The FED has painted itself into a corner on the economy since with rates at 2% already there’s very little they can do to stimulate going forward. They have managed to stave off recession by inflating the money supply. Unfortunately, all that stimulating has led to a wobbly economy that just manages to escape the technical definition of recession, while causing immense pain to the vast majority of Americans, and maybe the world’s citizens before this is all over. Stern needs to admit that stimulus has been a dismal failure on the credit front, even if it has helped the overall economy.

The unwind needs to take place, and it will take place with or without government intervention. The FDIC is one big bank failure from insolvency. Banks are taking Ben’s money to stay afloat, not to lend. The situation is becoming increasingly clear, and it is dire.

Without intervention, this contraction will be fast and painful, but it will be over. With intervention, it will still be painful and it will be with us for years. Sound bites aside.

The 2% rates were ONLY for Wall Street’s benefit. It did not lower mortgage rates, and it caused a rapid increase in commodity prices across the Board. It did spur EXPORTS, when nothing else in this economy was working. It also inflated the earnings in the first quarter of the tech industy in particular due to currency translation gains. Fisher, as you point out, has been the voice of reason during this whole period, but he has not been able to offset the voice of insanity (Paulson) who has one focus - protecting Wall Street from class action suits, making sure that they get both high salaries and are too big to fail, and making sure that the industry DOES NOT PAY FDIC insurance. They want free insurance from taxpayers, which makes sense with their valuable contribution to society - the financial crisis and securitization.

A guest host on CNBC this morning showed a graphic that indicated that the “option ARMs” wave hasn’t even begun to peak yet.

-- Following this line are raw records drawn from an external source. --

/-- R189. -/
theorem cfgWriteStep_does {s : State} (hq : s.seq = .cfgWrite) :
    Post (Does s) (cfgWriteStep s) := by
  unfold cfgWriteStep
  split
  · next hpair =>
    have hi : s.cfgIdx.toNat < s.profile.length := (List.getElem?_eq_some_iff.mp hpair).1
    exact wr1_does fun u hu => by cases hu; exact .wrotePair hq hi
  · split
    · exact (finishCommand_does s).mono fun _ => Effect.does
    · trivial

/-- R216. -/
theorem rxReadFifo_does {s : State} (hq : s.seq = .rxRdbFifo) : Post (Does s) (rxReadFifo s) :=
  rdb_does fun m u hu hm => by cases hu; exact .readPacket hq hm

/-- R245. -/
theorem txBuildFrame_does {s : State} (hq : s.seq = .txFrame) : Post (Does s) (txBuildFrame s) := by
  unfold txBuildFrame
  split
  · next hl => exact (Effect.builtFrame hq hl).does
  · trivial

theorem txLoadFifo_does {s : State} (hq : s.seq = .txWrbFifo) : Post (Does s) (txLoadFifo s) := by
  unfold txLoadFifo
  split
  · exact wrbThen_does hq ⟨rfl, id, by decide⟩ rfl
  · trivial

/-- R259. -/
theorem txVerdict_does {s u : State} (v : Byte) (hq : s.seq = .txCheck) (hu : Quiet s u) :
    Post (Effect u) (txVerdict v u) := by
  cases hu
  by_cases hr : pendingBytes v = 0
  · simp only [txVerdict, hr, if_true, finishCommand_eq]
    exact .drained hq
  · simp only [txVerdict, hr, if_false, fail_eq (show ErrCode.txUnderflow ≠ .none by decide),
      beq_eq_false_iff_ne.mpr hr]
    exact .undrained _ hq

/-- R132: in every fine state but IDLE. -/
theorem busyStep_does {s : State} (hb : s.seq ≠ .idle) : Post (Does s) (busyStep s) := by
  cases hq : s.seq
  case idle => exact absurd hq hb
  case prim => exact busyStep_prim_does hq
  case cfgWrite => rw [busyStep_cfgWrite hq]; exact cfgWriteStep_does hq
  all_goals simp only [busyStep, State.running, hq, exec, execInit, execRxpkt, execTxpkt]
  case initStbSres => exact stbThen_does hq ⟨rfl, id, by decide⟩ rfl
  case initWrFreq2 => exact wr1Then_does hq ⟨rfl, id, by decide⟩ rfl
  case initWrFreq1 => exact wr1Then_does hq ⟨rfl, id, by decide⟩ rfl
  case initWrFreq0 => exact wr1Then_does hq ⟨rfl, id, by decide⟩ rfl
  case initWrSync1 => exact wr1Then_does hq ⟨rfl, id, by decide⟩ rfl
  case initWrSync0 => exact wr1Then_does hq ⟨rfl, id, by decide⟩ rfl
  case initWrbPatable => exact wrbThen_does hq ⟨rfl, id, by decide⟩ rfl
  case initStbSftx => exact stbThen_does hq ⟨rfl, id, by decide⟩ rfl
  case initStbSfrx => exact stbFinish_does
  case rxWrPktlen => exact wr1Then_does hq ⟨rfl, id, by decide⟩ rfl
  case rxStbSrx => exact stbThenWait_does hq ⟨rfl, id, by decide⟩
  case rxWaitRise =>
    exact pollStep_does (fun _ => gdoSample_does) hq ⟨rfl, id, by decide⟩ ⟨rfl, id, by decide⟩ rfl
  case rxWaitFall =>
    exact pollStep_does (fun _ => gdoSample_does) hq ⟨rfl, id, by decide⟩ ⟨rfl, id, by decide⟩ rfl
  case rxRdbFifo => exact rxReadFifo_does hq
  case rxStbSidle => exact stbThenWait_does hq ⟨rfl, id, by decide⟩
  case rxWaitIdle =>
    exact pollStep_does (fun _ => rd1_does) hq ⟨rfl, id, by decide⟩ ⟨rfl, id, by decide⟩ rfl
  case rxStbSfrx => exact stbFinish_does
  case txFrame => exact txBuildFrame_does hq
  case txWrPktlen => exact wr1Then_does hq ⟨rfl, id, by decide⟩ rfl
  case txStbSidle => exact stbThenWait_does hq ⟨rfl, id, by decide⟩
  case txWaitIdle =>
    exact pollStep_does (fun _ => rd1_does) hq ⟨rfl, id, by decide⟩ ⟨rfl, id, by decide⟩ rfl
  case txStbSftx => exact stbThen_does hq ⟨rfl, id, by decide⟩ rfl
  case txSettle1 => exact delayThen_does hq ⟨rfl, id, by decide⟩ rfl
  case txWrbFifo => exact txLoadFifo_does hq
  case txStbStx => exact stbThenWait_does hq ⟨rfl, id, by decide⟩
  case txPollDrain =>
    exact pollStep_does (fun _ => rd1_does) hq ⟨rfl, id, by decide⟩ ⟨rfl, id, by decide⟩ rfl
  case txBackoff => exact delayThen_does hq ⟨rfl, id, by decide⟩ rfl
  case txStbSftx2 => exact stbThen_does hq ⟨rfl, id, by decide⟩ rfl
  case txStbSfrx => exact stbThen_does hq ⟨rfl, id, by decide⟩ rfl
  case txSettle2 => exact delayThen_does hq ⟨rfl, id, by decide⟩ rfl
  case txCheck => exact rd1_does fun v _ hu => txVerdict_does v hq hu

/-! ### What a step in IDLE may write -/

/-- R122 `First(OP)`. -/
def firstState : Instr → FineState
  | .wr1 _ _ => .prim
  | .rd1 _ => .prim
  | .wrb _ _ _ => .prim
  | .rdb _ _ => .prim
  | .stb _ => .prim
  | .init _ _ => .initStbSres
  | .cfgrx => .cfgWrite
  | .cfgtx => .cfgWrite
  | .rxpkt _ => .rxWrPktlen
  | .txpkt _ _ _ => .txFrame

/-- R25, R122: what acceptance latches besides OP; R28: TXPKT clears TX_OK. -/
def latch (i : Instr) (s : State) : State :=
  match i with
  | .wr1 addr val => { s with addr := addr, val := val }
  | .rd1 addr => { s with addr := addr }
  | .wrb addr wlen wbuf => { s with addr := addr, wlen := wlen, wbuf := overwrite s.wbuf wbuf }
  | .rdb addr len => { s with addr := addr, len := len }
  | .stb addr => { s with addr := addr }
  | .init freqw sync16 => { s with freqw := freqw, sync16 := sync16 }
  | .cfgrx => { s with cfgSel := .rx, cfgIdx := 0 }
  | .cfgtx => { s with cfgSel := .tx, cfgIdx := 0 }
  | .rxpkt len => { s with len := len }
  | .txpkt sync16 plen pbits =>
    { s with sync16 := sync16, plen := plen, pbits := overwrite s.pbits pbits, txOk := false }

/-- R122: the acceptance of every command has one shape. -/
theorem exec_of_idle {s : State} (hq : s.seq = .idle) (i : Instr) :
    exec i s = admitCommand (check s.cfg i) (firstState i) (latch i (accepted i s)) := by
  cases i with
  | wr1 => simp only [exec, execWr1, hq]; rfl
  | rd1 => simp only [exec, execRd1, hq]; rfl
  | wrb => simp only [exec, execWrb, hq]; rfl
  | rdb => simp only [exec, execRdb, hq]; rfl
  | stb => simp only [exec, execStb, hq]; rfl
  | init => simp only [exec, execInit, hq]; rfl
  | cfgrx => simp only [exec, execCfgrx, hq]; rfl
  | cfgtx => simp only [exec, execCfgtx, hq]; rfl
  | rxpkt => simp only [exec, execRxpkt, hq]; rfl
  | txpkt => simp only [exec, execTxpkt, hq]; rfl

section Latch

variable (i : Instr) (s : State)

@[simp] theorem latch_csn : (latch i s).csn = s.csn := by cases i <;> rfl
@[simp] theorem latch_seq : (latch i s).seq = s.seq := by cases i <;> rfl
@[simp] theorem latch_op : (latch i s).op = s.op := by cases i <;> rfl
@[simp] theorem latch_pollCnt : (latch i s).pollCnt = s.pollCnt := by cases i <;> rfl
@[simp] theorem latch_frame : (latch i s).frame = s.frame := by cases i <;> rfl
@[simp] theorem latch_frameLen : (latch i s).frameLen = s.frameLen := by cases i <;> rfl
@[simp] theorem latch_rbuf : (latch i s).rbuf = s.rbuf := by cases i <;> rfl
@[simp] theorem latch_rlen : (latch i s).rlen = s.rlen := by cases i <;> rfl
@[simp] theorem latch_rdata : (latch i s).rdata = s.rdata := by cases i <;> rfl
@[simp] theorem latch_stat0 : (latch i s).stat0 = s.stat0 := by cases i <;> rfl
@[simp] theorem latch_stat1 : (latch i s).stat1 = s.stat1 := by cases i <;> rfl
@[simp] theorem latch_rxBits : (latch i s).rxBits = s.rxBits := by cases i <;> rfl
@[simp] theorem latch_rxNbits : (latch i s).rxNbits = s.rxNbits := by cases i <;> rfl
@[simp] theorem latch_residual : (latch i s).residual = s.residual := by cases i <;> rfl
@[simp] theorem latch_done : (latch i s).done = s.done := by cases i <;> rfl
@[simp] theorem latch_err : (latch i s).err = s.err := by cases i <;> rfl
@[simp] theorem latch_errInfo : (latch i s).errInfo = s.errInfo := by cases i <;> rfl
@[simp] theorem latch_errSeq : (latch i s).errSeq = s.errSeq := by cases i <;> rfl
@[simp] theorem latch_cfg : (latch i s).cfg = s.cfg := by cases i <;> rfl

/-- R28: TX_OK is kept by the acceptance of every command but TXPKT, which clears it. -/
theorem latch_txOk : (latch i s).txOk = (s.txOk && i.opcode != opTxpkt) := by
  cases i <;> simp [latch, Instr.opcode, opTxpkt, opWr1, opRd1, opWrb, opRdb, opStb, opInit,
    opCfgrx, opCfgtx, opRxpkt]

end Latch

/-- Everything a step in IDLE may write, the port apart. -/
inductive Acceptance (s : State) : State → Prop where
  | nothing : Acceptance s s
  | reserved {op : Byte} (hop : op ≠ opTxpkt) : Acceptance s (acceptReserved op s)
  | refused (i : Instr) {e : ErrCode} {info : Byte} (hc : check s.cfg i = some (e, info)) :
      Acceptance s (endedWith e info s.seq.code (latch i (accepted i s)))
  | admitted (i : Instr) (hc : check s.cfg i = none) :
      Acceptance s { latch i (accepted i s) with seq := firstState i }

theorem exec_accepts {s : State} (hq : s.seq = .idle) (i : Instr) :
    Post (Acceptance s) (exec i s) := by
  rw [exec_of_idle hq]
  cases hc : check s.cfg i with
  | none => exact .admitted i hc
  | some v =>
    obtain ⟨e, info⟩ := v
    rw [admitCommand, fail_eq (check_error hc), latch_seq]
    exact .refused i hc

/-- R98: TXPKT's opcode is not reserved. -/
theorem ne_opTxpkt_of_reserved {c : Record} {op : Byte} (h : decode c = .error (.reservedOp op)) :
    op ≠ opTxpkt := by
  rw [reserved_op h]
  intro hop
  simp [decode, hop] at h

/-- R121, R122: one entry leaves the port at most, and one acceptance follows. -/
theorem idleStep_does {s : State} (hq : s.seq = .idle) :
    Post (fun t => ∃ rest, Acceptance { s with host := rest } t) (idleStep s) := by
  unfold idleStep
  split
  · exact ⟨s.host, .nothing⟩
  · exact ⟨_, .nothing⟩
  · next rest _ =>
    split
    · exact (exec_accepts (s := { s with host := rest }) hq _).mono fun _ ht => ⟨_, ht⟩
    · next hdec => exact ⟨rest, .reserved (ne_opTxpkt_of_reserved hdec)⟩

/-! ### The invariant at reset and at the end of a command -/

/-- The clauses of `SafeState` that do not look at SEQ, OP or the status. -/
structure RegistersSafe (s : State) : Prop where
  cfg_wf : s.cfg.wf = true
  csn_released : s.csn = true
  rx_bits : s.rxNbits.toNat = s.rxBits.length ∧ s.rxBits.length % 8 = 0
  rlen_fits : s.rlen.toNat ≤ 256
  residual_zero : s.txOk = true → s.residual = 0

theorem registersSafe_of_safe {s : State} (h : SafeState s) : RegistersSafe s where
  cfg_wf := h.cfg_wf
  csn_released := h.csn_released
  rx_bits := h.rx_bits
  rlen_fits := h.rlen_fits
  residual_zero htx := (h.tx_ok htx).1

/-- In IDLE with POLLCNT 0 only the status has still to be looked at. -/
theorem RegistersSafe.safe_of_idle {s : State} (h : RegistersSafe s) (hq : s.seq = .idle)
    (hn : s.pollCnt = 0) (herr : s.err = .none → s.errInfo = 0 ∧ s.errSeq = 0)
    (hhw : s.err ≠ .syncFmt) (htx : s.txOk = true → s.op = opTxpkt → s.err = .none) :
    SafeState s where
  cfg_wf := h.cfg_wf
  csn_released := h.csn_released
  seq_fits := by rw [hq]; rfl
  wrb_fits hp := by simp [hq] at hp
  rdb_fits hp := by simp [hq] at hp
  rx_fits hb := absurd hq hb
  tx_fits hb := absurd hq hb
  cfg_sel hp := by simp [hq] at hp
  cfg_idx hp := by simp [hq] at hp
  frame_ready hp := by simp [hq, frameBuilt] at hp
  poll_count := by simp [pollCountOk, hq, hn, loopOf]
  busy_clean hb := absurd hq hb
  err_clean := herr
  err_hardware := hhw
  rx_bits := h.rx_bits
  rlen_fits := h.rlen_fits
  tx_ok hok := ⟨h.residual_zero hok, htx hok⟩
  tx_running hb := absurd hq hb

He indicated that the nature of these was that they were almost universally speculative buyers and people who couldn’t afford the prices they were paying for homes, so they had to accept the higher interest rates on these option ARMs to get into the house. They don’t peak until middle of next year. Defaults are also rising on prime mortgages now as well.

My neighbors asked me what I thought about them getting an option ARM. I strongly recommended against it, but they got one anyway. Theirs doesn’t reset until sometime next year. When it does, they will absolutely lose their house. I suppose they’ll blame the mortgage co., but since I warned them and they ignored my warning, their tears will be crocodile tears.

One must also wonder how many people will default now — who might not have otherwise — because they now know that Congress and the Treasury (really the TAXPAYERS) are coming to the rescue. “Why should I pay, if I can take advantage of the bail-out?”, they’ll say. Why not?

Tab so far for all the government attempts at rescues and bail-outs since Aug 1 of last year:

$1.43 TRILLION! That is a staggering amount!